WMAK would sign off each night at midnight until the late 60s, when Scott Shannon became Program Director and took the station full time. Shannon, later at WHTZ, WPLJ and WCBS-FM in New York, installed his new brand of top 40 radio excitement at the station. WMAK became the number one rated radio station under Shannon's leadership.

===Disco, Oldies and Christian Radio===
On August 14, 1978, the station adopted a disco music format and was known as "Majik 13". During the run of the disco format, WMAK was fully automated. On January 1, 1980, disco was dropped and WMAK's format became oldies. WMAK ended the automation and brought back live DJs. (The oldies format and call sign were later revived in 2000, by WMAK-FM 96.3, which is now Jack FM station WCJK).

In January of 1982, WMAK became the first Nashville station to offer morning-drive (6a - 10a) sports talk, with 19-year-old Nashville native Joe Williams behind the mic along with David Lipscomb College Sports Information Director Jonathan Seamon. The station focused on high school and college sports, along with local racing from Nashville International Raceway and NASCAR.

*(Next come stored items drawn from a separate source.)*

-- ==== Sys2Proof/Tests/Slice0.lean ====
section
/-! SUPPORT. Sys2Proof/Tests/Slice0.lean: the checks of WellFormed, single steps on small states, and for every statement with
hypotheses a state and operands that meet them. -/
namespace Sys2Proof.Tests
set_option Elab.async false
open Sys2Proof Sys2Proof.Machine

/-- Page `p` of `s` owned by session 1. -/
def mine (s : State) (p : Nat) : State := s.fs (base p) HDR_PAGE_OWNER_OWNER 1
/-- `State.reset` with sessions 1 and 2 open, and session 1 the owner of the first page of each kind. -/
def w0 : State := { State.reset with
  regs := [pCLK, pTIME, pSYNC, pGEN 0, pPAT 0, pCAP 0, pSTRM 0, pSTEN 0].map (fun p => (base p + 0x008, 1#32)), xport := { Xport.fresh with sess := [{ Sess.fresh with st := .opened, token := 11 }, { Sess.fresh with st := .opened, token := 22 }] ++ List.replicate 14 Sess.fresh } }
/-- Memory words of `s` set. -/
def put (s : State) (l : List (Nat × Nat)) : State := l.foldl (fun t e => t.stw e.1 e.2) s
/-- Register words of `s` set. -/
def reg (s : State) (l : List (Nat × Nat)) : State := l.foldl (fun t e => t.wr e.1 (BitVec.ofNat 32 e.2)) s
/-- The invariant, computed. -/
def invB (s : State) : Bool :=
  stWf (regReset s.variant) s.regs && stWf memDefault s.mem && stWf (fun _ => 0) s.frames && decide (s.xport.sess.length = 16 ∧ s.xport.ports.length = 2
    ∧ s.gens.length = 16 ∧ s.gravers.length = 20 ∧ s.scens.length = 64 ∧ s.proofs.length = 16 ∧ s.tracers.length = 4 ∧ s.lanes.outs.length = 4
    ∧ s.lanes.lastEdge.length = 4 ∧ s.clk.sync.slots.length = 2 ∧ s.clk.sync.bad.length = 2 ∧ s.dram.cool.length = 6 ∧ s.dram.panicAt.length = 28
    ∧ s.dma.taken.length = 16 ∧ s.dma.turn.length = 4 ∧ s.trust.slots.length = 2 ∧ s.power.okAt.length = 2)
theorem inv_of_invB {s : State} (h : invB s = true) : s.Inv := by
  simp only [invB, Bool.and_eq_true, decide_eq_true_eq] at h
  obtain ⟨⟨⟨a, b⟩, c⟩, d⟩ := h
  obtain ⟨d1, d2, d3, d4, d5, d6, d7, d8, d9, d10, d11, d12, d13, d14, d15, d16, d17⟩ := d
  exact ⟨a, b, c, d1, d2, d3, d4, d5, d6, d7, d8, d9, d10, d11, d12, d13, d14, d15, d16, d17⟩
/-- An outcome of a judgement is an acceptance. -/
def passes : Except Code Unit → Bool
  | .ok _ => true
  | .error _ => false
theorem accepts_of_passes {s : State} {o : Org} {a : Nat} {w : Word} (h : (s.isOpen o.sess && passes (s.judge o.sess a w)) = true) : s.Accepts o a w := by
  rw [Bool.and_eq_true] at h
  refine ⟨h.1, ?_⟩
  cases hj : s.judge o.sess a w with
  | ok u => rfl
  | error c => rw [hj] at h; exact absurd h.2 Bool.false_ne_true
theorem of_sessions {p : Nat → Prop} (h : ∀ i, i < 16 → p (i + 1)) (k : Nat) (h1 : 1 ≤ k) (h2 : k ≤ 16) : p k := by
  have := h (k - 1) (by omega)
  rwa [Nat.sub_add_cancel h1] at this
theorem of_open {s : State} (h : ∀ i, i < 17 → s.isOpen i = true → s.dual i = false) (k : Nat) (hk : s.isOpen k = true) : s.dual k = false :=
  h k (by simp [State.isOpen] at hk; omega) hk
theorem of_idle {s : State} (h : ∀ k, k < 64 → (s.scn k).act = none) (k : Nat) (a : ScenAct) (hk : k < 64) (ha : (s.scn k).act = some a) : a.launched = false := by
  rw [h k hk] at ha; cases ha
theorem of_some {α : Type} {o : Option α} {p : α → Prop} [DecidablePred p] (h : o.all (fun x => decide (p x)) = true) :
    ∀ x, o = some x → p x := by
  rintro x rfl
  exact of_decide_eq_true h
theorem of_some2 {α β : Type} {o : Option (α × β)} {p : α → β → Prop} [∀ x y, Decidable (p x y)]
    (h : o.all (fun e => decide (p e.1 e.2)) = true) : ∀ x y, o = some (x, y) → p x y := by
  rintro x y rfl
  exact of_decide_eq_true h
/-- The unit has nothing to take up to tick `t`, computed. -/
def idleB (s : State) (t : Nat) : Bool :=
  decide (s.unit.scenQ = [] ∧ s.unit.schedQ = []) && s.entryDue.all (fun e => decide (t + 3000 < e.2))
    && s.tracers.all (fun c => decide (c.startAt = none ∧ c.endAt = none))
theorem idle_of {s : State} {t : Nat} (h : idleB s t = true) : s.Idle t := by
  simp only [idleB, Bool.and_eq_true, decide_eq_true_eq, List.all_eq_true] at h
  obtain ⟨⟨⟨h1, h2⟩, h3⟩, h4⟩ := h
  refine ⟨h1, h2, of_some h3, fun n => ?_⟩
  simp only [State.trc, List.getD_eq_getElem?_getD]
  cases e : s.tracers[n]? with
  | none => exact ⟨rfl, rfl⟩
  | some c => exact h4 c (List.mem_of_getElem? e)
theorem crcBit_lt {c : Nat} (h : c < 2 ^ 32) : crcBit c < 2 ^ 32 := by
  unfold crcBit
  split
  · exact Nat.xor_lt_two_pow (by omega) (by decide)
  · omega
theorem crcByte_lt {c b : Nat} (h : c < 2 ^ 32) (hb : b < 2 ^ 32) : crcByte c b < 2 ^ 32 := by
  unfold crcByte
  exact crcBit_lt (crcBit_lt (crcBit_lt (crcBit_lt (crcBit_lt (crcBit_lt (crcBit_lt (crcBit_lt (Nat.xor_lt_two_pow h hb))))))))
theorem imageCrc_lt (s : State) (a : Nat) : s.imageCrc a < 2 ^ 32 := by
  unfold State.imageCrc
  refine Nat.xor_lt_two_pow ?_ (by decide)
  have : ∀ (l : List Nat) (c : Nat), c < 2 ^ 32 →
      l.foldl (fun c i => crcByte c (if 0x3C ≤ i ∧ i < 0x40 then 0 else (s.mb (a + i)).toNat)) c < 2 ^ 32 := by
    intro l
    induction l with
    | nil => exact fun c h => h
    | cons x t ih =>
      intro c h
      refine ih _ (crcByte_lt h ?_)
      split
      · decide
      · exact Nat.lt_of_lt_of_le (s.mb (a + x)).isLt (by decide)
  exact this _ _ (by decide)
theorem imageCrc_stw (s : State) (a w : Nat) : (s.stw (a + 0x3C) w).imageCrc a = s.imageCrc a := by
  have h : ∀ i, (if 0x3C ≤ i ∧ i < 0x40 then 0 else ((s.stw (a + 0x3C) w).mb (a + i)).toNat) = if 0x3C ≤ i ∧ i < 0x40 then 0 else (s.mb (a + i)).toNat := by
    intro i
    split
    · rfl
    · rw [State.stw, State.mb_st_ne _ _ _ _ _ (by omega)]
  unfold State.imageCrc
  simp only [h]
theorem ldw_seal (s : State) (a : Nat) : (s.stw (a + 0x3C) (s.imageCrc a)).ldw (a + 0x3C) = (s.stw (a + 0x3C) (s.imageCrc a)).imageCrc a := by
  rw [imageCrc_stw, State.stw, State.ldw, State.ld_st_self]
  exact Nat.mod_eq_of_lt (imageCrc_lt s a)
theorem ld_seal (w : State) (a x b n : Nat) (h : b + n ≤ a + 0x3C) : (w.stw (a + 0x3C) x).ld b n = w.ld b n := by
  rw [State.stw, State.ld_st_ne _ _ _ _ _ _ (Or.inl h)]
theorem mbits_seal (w : State) (a x hi lo : Nat) : (w.stw (a + 0x3C) x).mbits a hi lo = w.mbits a hi lo := by
  rw [State.mbits, State.mbits, State.ldw, State.ldw, ld_seal _ _ _ _ _ (by omega)]
theorem ldw4_seal (w : State) (a x : Nat) : (w.stw (a + 0x3C) x).ldw (a + 4) = w.ldw (a + 4) := by
  rw [State.ldw, State.ldw, ld_seal _ _ _ _ _ (by omega)]
theorem owns_stw (w : State) (a x k p : Nat) : (w.stw a x).owns k p = w.owns k p := by simp [State.owns, State.owner, State.fg, State.stw]
theorem serial_stw (w : State) (a x : Nat) : (w.stw a x).serial = w.serial := by simp [State.serial, State.stw, State.rd64]
theorem variant_stw (w : State) (a x : Nat) : (w.stw a x).variant = w.variant := by simp [State.stw]
theorem restoreCheck_ok {s : State} {k : Nat} (h1 : s.mbits (stageView k) 31 24 = 1) (hc : s.ldw (stageView k + 0x3C) = s.imageCrc (stageView k))
    (h2 : s.ld (stageView k + 0x24) 8 = s.serial ∧ s.mbits (stageView k) 23 16 = s.variant.gens ∧ s.mbits (stageView k) 15 8 = s.variant.caps)
    (h3 : (((List.range 16).filter (fun n => bit (s.ldw (stageView k + 4)) n)).any (fun n => !s.owns k (pGEN n))
      || ((List.range 4).filter (fun n => bit (s.ldw (stageView k + 4)) (16 + n))).any (fun n => !s.owns k (pCAP n))) = false) :
    s.restoreCheck k false 1 = .ok := by
  unfold State.restoreCheck
  rw [if_neg (by simp only [h1, hc, ne_eq, not_true_eq_false, or_self, not_false_eq_true]), if_neg (by simp only [h2.1, h2.2.1, h2.2.2, ne_eq, not_true_eq_false, or_self, not_false_eq_true]),
    if_neg (by rw [h3]; exact Bool.false_ne_true), if_neg (fun h => absurd h.1 (by decide)), if_neg (by rw [Bool.false_and]; exact Bool.false_ne_true)]
theorem restoreCheck_sealed {w : State} {k : Nat} (h1 : w.mbits (stageView k) 31 24 = 1)
    (h2 : w.ld (stageView k + 0x24) 8 = w.serial ∧ w.mbits (stageView k) 23 16 = w.variant.gens ∧ w.mbits (stageView k) 15 8 = w.variant.caps)
    (h3 : (((List.range 16).filter (fun n => bit (w.ldw (stageView k + 4)) n)).any (fun n => !w.owns k (pGEN n))
      || ((List.range 4).filter (fun n => bit (w.ldw (stageView k + 4)) (16 + n))).any (fun n => !w.owns k (pCAP n))) = false) :
    (w.stw (stageView k + 0x3C) (w.imageCrc (stageView k))).restoreCheck k false 1 = .ok := by
  refine restoreCheck_ok ?_ (ldw_seal w _) ?_ ?_
  · rw [mbits_seal, h1]
  · rw [mbits_seal, mbits_seal, ld_seal _ _ _ _ _ (by omega), serial_stw, variant_stw]
    exact h2
  · simp only [ldw4_seal, owns_stw]
    exact h3
theorem bundle_opens {s : State} {k n : Nat} {es : List (Nat × Nat × Nat)} {x : Bundle} (ho : (s.ownBytes k (s.trustSrc k) 64 && s.ownBytes k (s.trustSrc k) n) = true)
    (hn : n = 0x20 + 48 * s.mbits (s.trustSrc k + 8) 7 0 + 16)
    (hh : s.ldw (s.trustSrc k) = 0x4B424E44 ∧ ¬ s.ldw (s.trustSrc k + 4) ≤ s.fg (base pTRUST) TRUST_BUNDLE_CTR_VALUE ∧ ¬ 63 < s.mbits (s.trustSrc k + 8) 7 0)
    (he : es.length = s.mbits (s.trustSrc k + 8) 7 0 ∧ es.any (fun e => e.1 = 0 ∨ 0xFFFE < e.1) = false ∧ (distinct (es.map (·.1))).length = es.length)
    (hx : ⟨s.ldw (s.trustSrc k + 4), s.mbits (s.trustSrc k + 12) 2 0, es.map (fun e => ⟨e.1, e.2.1 % 8, e.2.2⟩)⟩ = x)
    (h : Config.bundleOpen s.serial ((s.bytesAt (s.trustSrc k) n).map (·.toNat)) = some es) :
    s.bundle k = .ok x := by
  subst hx hn
  rw [Bool.and_eq_true] at ho
  unfold State.bundle
  simp only [ho.1, ho.2, hh.1, hh.2.1, hh.2.2, h, he.1, he.2.1, he.2.2]
  simp
theorem verdict_opens {s : State} {c : Challenge} {nh : List Nat} {rm n : Nat} {key : HostKey} (hk : s.keyFor' c.req.hostId = some key)
    (hr : c.req.reclaim = false ∧ c.req.adopt = false) (hl : ¬ 8 ≤ s.openList.length) (hn : s.freeNumber = some n) :
    s.verdictOpen c nh (s.proofMac key.key c nh) rm = .ok (key, n) := by
  unfold State.verdictOpen
  simp only [hk, hr.1, hr.2, hl, hn]
  simp
theorem accepts_stw {w : State} {o : Org} {p : Nat} {v : Word} (a x : Nat) (hp : 0x06C ≤ pageNo p) (h : w.Accepts o p v) : (w.stw a x).Accepts o p v := by
  have hA : ∀ s : State, s.armedUses (pageNo p) = false := fun s => by
    simp [State.armedUses, State.scenNames, show ¬ pageNo p < 0x050 by omega, show ¬ pageNo p < 0x054 by omega, show ¬ pageNo p < 0x06C by omega]
  have : (w.stw a x).judge o.sess p v = w.judge o.sess p v := by
    simp [State.judge, State.judgeHead, State.judgeRest, State.restState, State.restServes, State.retired, State.mayWrite, State.owns, State.owner, State.rwaLocked, State.fg, State.fb, hA, State.stw, State.keyFor]
  refine ⟨?_, this.trans h.2⟩
  have := h.1
  unfold State.isOpen at *
  rwa [show (w.stw a x).ses o.sess = w.ses o.sess by simp [State.ses, State.stw]]
theorem numbered_cons (a : Nat) (p : ProofSample) (l : List ProofSample) : ∃ r, numbered a (p :: l) = (a, p) :: r := by
  simp only [numbered, List.length_cons, List.range_succ_eq_map, List.zipWith_cons_cons]
  exact ⟨_, rfl⟩
theorem residStats_mono (t : State) (n : Nat) (l : List (Nat × ProofSample)) : ∀ v : Nat × Nat,
    v.1 ≤ (l.foldl (fun v e => let r := (t.residual n e.1 e.2).natAbs; (v.1 + r * r, max v.2 r)) v).1 := by
  induction l with
  | nil => exact fun v => Nat.le_refl _
  | cons e l ih =>
    intro v
    rw [List.foldl_cons]
    refine Nat.le_trans ?_ (ih _)
    exact Nat.le_add_right _ _
/-- The code 0x800 measured lies below every expected value, which the mirror's result is limited to. -/
theorem residual_ne (t : State) (n a : Nat) : t.residual n a ⟨2048, 0⟩ ≠ 0 := by
  have hx : -8191 ≤ t.expected n a ⟨2048, 0⟩ := by
    simp only [State.expected, clampI, ite_self]
    omega
  have h4 : (4 : Int) * sext 12 2048 = -8192 := by decide
  simp only [State.residual, clampI, h4]
  omega
theorem residStats_pos (t : State) (n a : Nat) (l : List ProofSample) : 0 < (t.residStats n (numbered a (⟨2048, 0⟩ :: l))).1 := by
  obtain ⟨r, hn⟩ := numbered_cons a ⟨2048, 0⟩ l
  rw [hn, State.residStats, List.foldl_cons]
  refine Nat.lt_of_lt_of_le ?_ (residStats_mono t n r _)
  exact Nat.lt_of_lt_of_le (Nat.mul_pos (Int.natAbs_pos.2 (residual_ne t n a)) (Int.natAbs_pos.2 (residual_ne t n a))) (Nat.le_add_left _ _)
theorem overRms_of {t : State} {w : Word} {n a k : Nat} {l : List ProofSample} (h : getF w GEN_STEN_RMS_EN = 1 ∧ getF w GEN_STEN_RMS_LIMIT = 0) :
    overRms w (t.residStats n (numbered a (⟨2048, 0⟩ :: l))).1 k = true := by
  simp [overRms, h.1, h.2, residStats_pos]
theorem blockOver_of {t : State} {n a : Nat} {c : ChainSet} {l : List ProofSample} (hc : (t.gen n).ctrl = [c]) (hz : c.cycle = 0)
    (ha : c.active = true) (hlim : t.fg (base (pGEN n)) GEN_FAULT_CFG_CONT_LIMIT = 0) : t.blockOver n (numbered a (⟨2048, 0⟩ :: l)) = true := by
  have hs : ∀ b, t.skipAt n b = false := fun b => by
    simp [State.skipAt, State.proofSet, hc, hz, ha]
  simp only [State.blockOver, hs, hlim, Nat.mul_zero, Nat.zero_mul, residStats_pos, decide_true, Bool.not_false, Bool.and_true, List.all_eq_true, implies_true]
theorem no_bin {l : List Vertex} {ls : List Int} {v : Vertex} (h : l = [v] ∧ v.upper = none ∧ v.lower = none) :
    ¬∃ i : Nat, ∃ (_ : i < ls.length), excesses l ls[i] ↑i ≠ [] := by
  rintro ⟨i, _, hx⟩
  refine hx ?_
  simp [h.1, excesses, h.2.1, h.2.2]
theorem levels_silent {t : State} {n k : Nat} (h : (t.trc n).raw = List.replicate k 0 ∧ k = 1024
    ∧ t.fb (base (pSTEN n)) STEN_SP_CFG_SRC = false ∧ t.fg (base (pSTEN n)) STEN_SP_CFG_NSIZE = 0) :
    t.levels n 0 1 = (List.range 512).map (fun _ => -32768) := by
  obtain ⟨hr, hk, hs, hz⟩ := h
  have hf : (t.frameAt n 0).all (fun x => x == (0, 0)) = true := by
    simp only [State.frameAt, hz, hs, List.all_map, List.all_eq_true, List.mem_range, Function.comp]
    intro m hm
    have : m < k := by omega
    simp [State.inputAt, State.rawAt, hr, this]
  simp [State.levels, State.bins, hz, hs, hf, -List.reduceReplicate]
theorem some_bin {t : State} {n f m k : Nat} {l : List Vertex} (hf : f = 0 ∧ m = 1) (h : (t.trc n).raw = List.replicate k 0 ∧ k = 1024
    ∧ t.fb (base (pSTEN n)) STEN_SP_CFG_SRC = false ∧ t.fg (base (pSTEN n)) STEN_SP_CFG_NSIZE = 0) (hx : excesses l (-32768) 0 ≠ []) :
    ∃ i : Nat, ∃ (_ : i < (t.levels n f m).length), excesses l (t.levels n f m)[i] ↑i ≠ [] := by
  obtain ⟨rfl, rfl⟩ := hf
  exact ⟨0, by rw [levels_silent h, List.length_map, List.length_range]; decide, by simp only [levels_silent h, List.getElem_map]; exact hx⟩
theorem w0_inv : w0.Inv := inv_of_invB (by decide +kernel)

On June 22, 1982, 1300 AM became WLUY, "Lucky 13". Williams' show was moved to the 5 pm - 10 pm time slot when the station would sign off. Weekends were largely run by students of the Nashville Radio School. The station went dark in January 1984 following Williams' last show. That year, F. W. Robbert Broadcasting bought the station for $700,000. On February 2, 1984, it returned to the air and began broadcasting a Christian radio format.